Gaito understands all too well the beneficial-bacteria role of the arts in neighbourhoods such as these. "I have a lot of friends who own places around here, who say `Oh my God – thank you for bringing me the gift of equity!'" she says. "But the last thing we want is a repeat of what happened down there. It's about that mixture; and everything we contributed to that neighbourhood is over."

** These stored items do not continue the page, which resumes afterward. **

-- ==== Sys2Proof/Tests/Slice0.lean ====
section
/-!
SUPPORT. Tests: ill-formed commands that the check refuses, one step of small states with results worked out from the rules, and for
each statement with premises a state that meets them. Where a premise has a range, its ends are taken.
-/
namespace Sys2Proof.Tests

open Sys2Proof.Machine Sys2Proof.Claims

set_option Elab.async false

/-! ### Small words, packets and states -/

/-- A control word with no field set. -/
def cw : CtrlWord :=
  { engine := 0, wait := 0, sig := 0, sigv := false, rd := 0, rs1 := 0, rs2 := 0, rsvd := 0, imm := 0, ecc := .clean }

/-- A tile word of an engine with no field set. -/
def tw (engine : BitVec 2) : TileWord :=
  { engine := engine, wait := 0, sig := 0, sigv := false, ta := 0, tb := 0, tc := 0, td := 0, ctl := 0, imm := 0, ecc := .clean }

/-- A packet from node 2 to node 1 with no data. -/
def pk (ttype : Byte) : Packet :=
  { ttype := ttype, dst := 1, src := 2, hops := 0, tag := 0, epoch := 0, bgen := 0, rbgen := 0, ctx := 0, cgv := false, cgen := 0,
    status := 0, z := false, enc := false, last := false, len := 0, wlen := 0, addr := 0, operand := 0, data := [] }

/-- A slot of queue 0 with the arguments that begin with `l`. -/
def slot (l : List Byte) : CmdSlot :=
  { queue := 0, cmdId := 7, flags := 0, rsvd := 0, args := l ++ List.replicate (56 - l.length) 0 }

/-- Nothing returned by a remote read. -/
def none_ : Fetched := { status := 0, bytes := [] }

/-- A state whose core C0 is `k` and runs CTX0. -/
def runs (k : Core) : State :=
  { pins := { poreset := true }, ctxs := [(0, { st := .running })], cores := [(0, { k with ctx := some 0 })] }

/-- What an UP device's EXCHANGE says that has seen this port's flit. -/
def peerInfo : ExchangeInfo :=
  { host := false, bridge := false, encOffer := false, encReq := false, ackSeen := true, nodeId := 2, bgen := 5, port := 0,
    credits := List.replicate 8 64 }

/-- A state with these registers: page, offset, value. -/
def withRegs (l : List (Nat × Nat × W32)) : State := l.foldl (fun (s : State) e => s.setReg e.1 e.2.1 e.2.2) {}

/-- A queue entry of CTX0. -/
def entry (op : TileOp) (w : TileWord) : QEntry :=
  { op := op, w := w, ecc := [], ctx := 0, seq := 0, xa := 0, xb := 0, xc := 0, xd := 0, pc := 0, started := true, txn := 0,
    detached := false, raced := false }

/-- The head of a flit that carries nothing but its own content. -/
def fh : FlitHead := { ackValid := false, ack := 0, creditVc := 0, creditCount := 0, errs := 0 }
/-! ### Well-formedness: one refused term for each check -/

theorem test_wf_packet_shape : Instr.wf (.packetForward 0 0 { pk 0x10 with wlen := 8 }) = false := by decide
theorem test_wf_packet_kind : Instr.wf (.read 0 0 (pk 0x11)) = false := by decide
theorem test_wf_slot : Instr.wf (.cmdNop { slot [] with args := [] }) = false := by decide
theorem test_wf_fetched : Instr.wf (.unparkRun 0 { status := 2, bytes := [0] }) = false := by decide
theorem test_wf_request_unit : Instr.wf (.dramAccess
    { who := .sys, write := false, addr := 255, len := 2, data := [], weight := false } .clean) = false := by decide
theorem test_wf_request_data : Instr.wf (.cacheAccess
    { who := .sys, write := true, addr := 0, len := 2, data := [0], weight := false } .clean) = false := by decide
theorem test_wf_reply : Instr.wf (.transactionReply 0 0 (List.replicate 257 0)) = false := by decide +kernel
theorem test_wf_block : Instr.wf (.blockLand 0 0 [List.replicate 17 0]) = false := by decide
theorem test_wf_path_port : Instr.wf (.pathFrame 0 [{ port := 18, stamp := 0, samples := [] }] []) = false := by decide
theorem test_wf_path_samples : Instr.wf (.pathFrame 0 [{ port := 0, stamp := 0, samples := List.replicate 17 0 }] []) = false := by
  decide
theorem test_wf_exchange : Instr.wf (.exchange 0 { head := fh, info := { peerInfo with credits := [] } }) = false := by decide
theorem test_wf_data_flit : Instr.wf (.dataFlit 0 [] 0) = false := by decide
theorem test_wf_null_flit : Instr.wf (.nullFlit 0 [0] 0) = false := by decide
theorem test_wf_status_range : Instr.wf (.parkRecordWrite 0 0x14) = false := by decide
theorem test_wf_status_gen : Instr.wf (.transactionReply 0 0x0A []) = false ∧ Instr.wf (.queueOutputCommit 0 0 0x0A) = false := by
  decide
theorem test_wf_packet_status : Instr.wf (.readRsp 0 0 { pk 0x20 with status := 0xFF }) = false := by decide
theorem test_wf_bind_none : Instr.wf (.mrBindInWrite 0 []) = false := by decide
theorem test_wf_bind_many : Instr.wf (.mrBindInWrite 0 (List.replicate 17 0)) = false := by decide
theorem test_wf_sensors : Instr.wf (.sensorUpdate []) = false := by decide
theorem test_wf_legal : Instr.wf (.read 0 0 (pk 0x10)) = true ∧ Instr.wf (.cmdNop (slot [])) = true := by decide

/-! ### Premises: core words -/

theorem test_ArithmeticWordsWriteRd :
    (∀ op ∈ [CtrlOp.add, .sub, .and, .or, .xor, .shl, .shr, .sra, .mul, .slt],
      Issues (runs { pc := 16382 }) 0 0 op { cw with rd := 31, rs1 := 1, rs2 := 2 }) ∧
    Issues (runs {}) 0 0 .addi { cw with rd := 0, rs1 := 31, imm := 0xFFFFFFFFFFFFFFFF } ∧
    Issues (runs {}) 0 0 .li { cw with rd := 1, imm := 5 } := by
  unfold Issues; dsimp only; and_intros <;> decide +kernel

theorem test_TransferWordsMove :
    (∀ op ∈ [CtrlOp.beq, .bne, .blt, .bge, .bltu, .bgeu], Issues (runs { pc := 5 }) 0 0 op { cw with rs1 := 1, rs2 := 2, imm := -5 }) ∧
    (BitVec.ofNat 64 5 + (-5 : W64)).toNat < 16384 ∧
    Issues (runs { pc := 0 }) 0 0 .jal { cw with rd := 1, imm := 16383 } ∧ (BitVec.ofNat 64 0 + (16383 : W64)).toNat < 16384 ∧
    Issues (runs { x := [(2, 16383)] }) 0 0 .jalr { cw with rd := 1, rs1 := 2 } ∧
    (((runs { x := [(2, 16383)] }).core 0).xGet 2 + (0 : W64)).toNat < 16384 := by
  unfold Issues; dsimp only; and_intros <;> decide +kernel

/-- A core C0 that runs CTX0 with a copy of 8 bytes from scratchpad offset 0 to 64 under way. -/
def copying : State :=
  runs { x := [(1, 64)], moverQ :=
    [{ entry .mcopy (tw 3) with xa := 0xF800010000000000, xb := 0xF800010000000040, xc := 32 }] }

theorem test_ScratchpadAndRecordWordsAccess_bytes :
    (Issues (runs { x := [(1, 4194296)] }) 0 0 .ld { cw with rd := 2, rs1 := 1 } ∧ 4194296 % 8 = 0 ∧ 4194296 + 8 ≤ 0x400000 ∧
      (runs { x := [(1, 4194296)] }).moversAt 0 4194296 8 true = []) ∧
    (Issues copying 0 0 .ld { cw with rd := 2, rs1 := 1 } ∧ copying.moversAt 0 64 8 true ≠ []) ∧
    (Issues (runs { x := [(1, 0)] }) 0 0 .st { cw with rs1 := 1, rs2 := 3 } ∧ (runs { x := [(1, 0)] }).moversAt 0 0 8 false = []) := by
  unfold Issues; dsimp only; and_intros <;> decide +kernel

theorem test_ScratchpadAndRecordWordsAccess_records :
    (∀ sel ∈ [0, 15, 16, 23], Issues (runs {}) 0 0 .sumrd { cw with rd := 1, imm := BitVec.ofNat 64 sel } ∧
      ((runs {}).core 0).summaryWord sel = none) ∧
    (let s := runs { vectorQ := [entry .vsum (tw 1)] };
      Issues s 0 0 .sumrd { cw with rd := 1 } ∧ (s.core 0).summaryWord 0 = some (entry .vsum (tw 1))) ∧
    (let s := runs { matrixQ := [entry .mout (tw 0)] };
      Issues s 0 0 .strd { cw with rd := 1, imm := 3 } ∧ (s.core 0).recordBusy 3 = true) ∧
    (∀ imm ∈ [0, 1, 2, 3, 0x3F03, 4, 0x3F04], Issues (runs {}) 0 0 .strd { cw with rd := 1, imm := BitVec.ofNat 64 imm } ∧
      ((runs {}).core 0).recordBusy imm = false) ∧
    (Issues (runs {}) 0 0 .wlread { cw with rd := 1, imm := 65535 } ∧ ((runs {}).core 0).cur = none) ∧
    (let s := runs { cur := some { ctx := 0, slot := 3, bar := 1 } };
      Issues s 0 0 .wlread { cw with rd := 1 } ∧ (s.core 0).cur = some { ctx := 0, slot := 3, bar := 1 } ∧
      s.moversAt 0 (s.wlOffset 0 3 1) 8 true = []) ∧
    Issues (runs { mvfail := [(0, 0x0B)] }) 0 0 .mvfail { cw with rd := 1 } := by
  unfold Issues; dsimp only; and_intros <;> decide +kernel

theorem test_WaitingWordsBlock :
    (∀ op ∈ [CtrlOp.nop, .tokwait, .brk, .strp, .beatwait, .stlb, .ppoint, .endStage], Issues (runs {}) 0 0 op cw) ∧
    Issues (runs { tokens := [(7, 1)] }) 0 0 .tokwait { cw with wait := 0x80 } ∧
    (coreTo (afterIssue (runs {}) 0 0 cw) 0 1 fun k => { k with blocked := some (.beatWait 0) }).bestReady 0 = none ∧
    (let s := runs { ready := [0], stageLatch := [(0, some { t := 5, bar := 0 })] };
      Issues s 0 0 .beatwait cw ∧
      (coreTo (afterIssue s 0 0 cw) 0 1 fun k => { k with blocked := some (.beatWait 0) }).bestReady 0 = some 0) ∧
    ((runs {}).core 0).preempt = false ∧
    (let s := { runs { preempt := true } with ctxs := [(0, { st := .running, cls := 1 })] };
      Issues s 0 0 .ppoint { cw with imm := 64 } ∧ (s.core 0).preempt = true ∧ s.isBE 0 = true) ∧
    ((runs {}).core 0).idle 0 = true ∧
    (let s := runs { moverQ := [entry .mcopy (tw 3)] }; Issues s 0 0 .endStage cw ∧ (s.core 0).idle 0 = false) := by
  unfold Issues; dsimp only; and_intros <;> decide +kernel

Over, but perhaps not done. "(The triangle) is just another neighbourhood with too many bad bars and restaurants," Schwartz said. "Soon, we'll be somewhere new – until it all happens again."
 
Well, at least one of the buildings are pretty now (^). But what I think is a bigger issue than the looks and scale of the project is the layout and public transit. If the layout leads to seedy back streets and a public transit that can't cope with the increased population this area will not be a nice place to live in. Hopefully the developers look at Active 18's recommendations for street and sidewalk connections; and hopefully GO gets there head around putting a city express train that stops at Dufferin/Gladstone that acts like a subway.

Is there a proposal for a Dufferin/Gladstone express???? Link?
 
New Queen West restaurants limited

National Post Published: Wednesday, January 13, 2010

A push back from residents of an eclectic stretch of Queen Street West, between Dovercourt Road and Gladstone Avenue, has yielded more limits for new restaurants in the zone.

Toronto and East York Community Council yesterday approved a series of zoning amendments that would set smaller size caps, from 400 square metres to 175 square metres, and limit where patios can go.

The issue on this part of Queen West, much like a section of Ossington Avenue, was "too much change, too fast," said Deputy Mayor Joe Pantalone, who represents a portion of the affected area. "And therefore a sense of equilibrium was lost, and there has been push back that the residents want to protect their quality of life."

The restrictions still need to be approved by city council, which meets on Jan. 26.